Donald Broder and Craig Broder had already won the lawsuit—legally and procedurally—because:
- Elizabeth MacInnis forced the pleadings closed on herself by court order before ever applying for probate or appointing Personal Representatives through the Surrogate Court. That means the plaintiffs locked themselves out of the ability to sue properly, because no one had the legal authority to act on behalf of Edmund Broder’s estate at the time pleadings were closed.
- The 2-year limitation period had already expired. The original Statement of Claim was filed July 8, 1997. By July 9, 1999, the time limit to add or substitute parties—like legally appointed Personal Representatives—was over. By December 18, 2000, when they tried to move things forward, it was far too late.
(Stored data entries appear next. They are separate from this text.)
theorem encode_med {d : Diff} (h : fitsMed d = true) : encode (.med d.r d.g d.b) =
    [0x80#8 ||| BitVec.ofInt 8 (d.r + 32), (BitVec.ofInt 8 (d.g + 8) <<< 4) ||| BitVec.ofInt 8 (d.b + 8)] := by
  obtain ⟨hr, hg, hb⟩ := fitsMed_iff.1 h
  have hfr : (fMedR d.r).setWidth 8 = BitVec.ofInt 8 (d.r + 32) :=
    setWidth_ofInt_of_lt (by omega) (by omega) (by decide)
  have hf : ∀ x : Int, -8 ≤ x ∧ x ≤ 7 → (fMedGB x).setWidth 8 = BitVec.ofInt 8 (x + 8) := fun x hx =>
    setWidth_ofInt_of_lt (by omega) (by omega) (by decide)
  rw [encode, med_first_formula, med_second_formula, hfr, hf _ hg, hf _ hb]

/-- Every instruction has one to four bytes (R70, R81). -/
theorem encode_length_bounds (i : Instr) : 1 ≤ (encode i).length ∧ (encode i).length ≤ 4 := by
  cases i <;> simp [encode]

/-- The pending run's op has the byte of R137. -/
theorem encodeAll_endRunOps {s : State} (h : s.enc.run ≤ 61) : encodeAll (endRunOps s) = endRunBytes s := by
  unfold endRunOps endRunBytes
  split_ifs
  · rfl
  · simp only [encodeAll, List.flatMap_cons, List.flatMap_nil, List.append_nil, encode_run (n := s.enc.run) (by omega)]

theorem encodeAll_endRunOps_length (s : State) :
    (encodeAll (endRunOps s)).length = if 0 < s.enc.run then 1 else 0 := by
  unfold endRunOps
  by_cases h : s.enc.run = 0
  · simp [h, encodeAll]
  · simp [h, Nat.pos_of_ne_zero h, encodeAll, encode]

theorem encodeAll_append (is js : List Instr) : encodeAll (is ++ js) = encodeAll is ++ encodeAll js :=
  List.flatMap_append

theorem encodeAll_singleton (i : Instr) : encodeAll [i] = encode i := List.flatMap_singleton encode i

/-! ## The op of a pixel (rules R138 to R142) -/

theorem pixelOp_hit {p : Pixel} {s : State} (h : cacheLookup s.enc.cache (hashPixel p) = p) :
    pixelOp p s = .cache (hashPixel p) ∧ pixelCache p s = s.enc.cache := by
  simp only [pixelOp, pixelCache, cacheHit_iff.2 h, if_true, and_self]

theorem pixelOp_miss {p : Pixel} {s : State} (h : cacheLookup s.enc.cache (hashPixel p) ≠ p) :
    pixelOp p s = missInstr p (diff p s.enc.prev) ∧ pixelCache p s = cacheStore s.enc.cache (hashPixel p) p := by
  simp only [pixelOp, pixelCache, mt cacheHit_iff.1 h, Bool.false_eq_true, if_false, and_self]

/-- What a missed pixel emits is well-formed, of the op stream, and no RUN: its band is its operands' range. -/
theorem missInstr_wf (p : Pixel) (d : Diff) :
    (missInstr p d).wf = true ∧ (missInstr p d).place = .opStream ∧ ∀ n, missInstr p d ≠ .run n := by
  unfold missInstr
  split_ifs with hs hm
  · exact ⟨hs, rfl, nofun⟩
  · exact ⟨hm, rfl, nofun⟩
  · exact ⟨rfl, rfl, nofun⟩

theorem pixelOp_wf (p : Pixel) (s : State) :
    (pixelOp p s).wf = true ∧ (pixelOp p s).place = .opStream ∧ ∀ n, pixelOp p s ≠ .run n := by
  unfold pixelOp
  split_ifs
  · exact ⟨rfl, rfl, nofun⟩
  · exact missInstr_wf p _

/-! ## The turns of a BUSY encoder -/

theorem encTurn_header {s : State} (hb : s.enc.phase = .busy) (hs : s.enc.stage = .hdr) :
    encTurn s = .next (encHeaderStep s) := by
  simp [encTurn, hb, encStep, hs]

theorem encTurn_flush {s : State} (hb : s.enc.phase = .busy) (hs : s.enc.stage = .pix) (hi : s.enc.i = s.enc.n) :
    encTurn s = .next (encFlushStep s) := by
  simp [encTurn, hb, encStep, hs, hi]

/-- The turn of a pixel that differs from `enc.prev`: the pending run's byte, its own op, and the cache as a hit leaves it
or a miss stores it. -/
theorem encTurn_differing {p : Pixel} {s : State} (h : PixelNext p s) (hne : p ≠ s.enc.prev) :
    ∃ t, encTurn s = .next t ∧ PixelEncoded p (encode (pixelOp p s)) s t ∧ t.enc.cache = pixelCache p s := by
  obtain ⟨he, henc⟩ := encTakePixel_other hne
  have ha := he.appended
  rw [encodeAll_append, encodeAll_endRunOps h.run, encodeAll_singleton] at ha
  have hsame : SameEncoderRun s (encTakePixel p s) := by simp only [SameEncoderRun, henc, and_self]
  exact ⟨_, encTurn_pixel h, ⟨ha, by rw [henc], by rw [henc], by rw [henc], hsame, he.frame⟩, by rw [henc]⟩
Knowing this, Donald and Craig Broder had their lawyer, Robert Sawers, file for a jury trial—but only to secure the procedural win. They didn’t even need a jury, because the plaintiffs had no standing left. Just before the jury application, Sawers filed a Rule 129 Application, arguing the entire lawsuit was frivolous, vexatious, and an abuse of court process—because the plaintiffs, in their personal capacities, had no legal right to sue. Only properly appointed Personal Representatives could do that.
Supporting this was a precedent-setting case: Mugford v. Mugford, from the Newfoundland Court of Appeal. The case made it clear: only an estate administrator or Personal Representative has standing to bring legal action on behalf of someone who has passed away. In the Mugford case, the court ruled the claim invalid because the person suing had no legal right to do so—just like in the Broder case.
Quote from the ruling:
“It is the role of the administrator and not the role of [a sibling] to put this to the test… The action was wrongly conceived… and ought not to have proceeded.”
In short: Donald and Craig Broder had already won, because the lawsuit against them was fatally flawed from the start.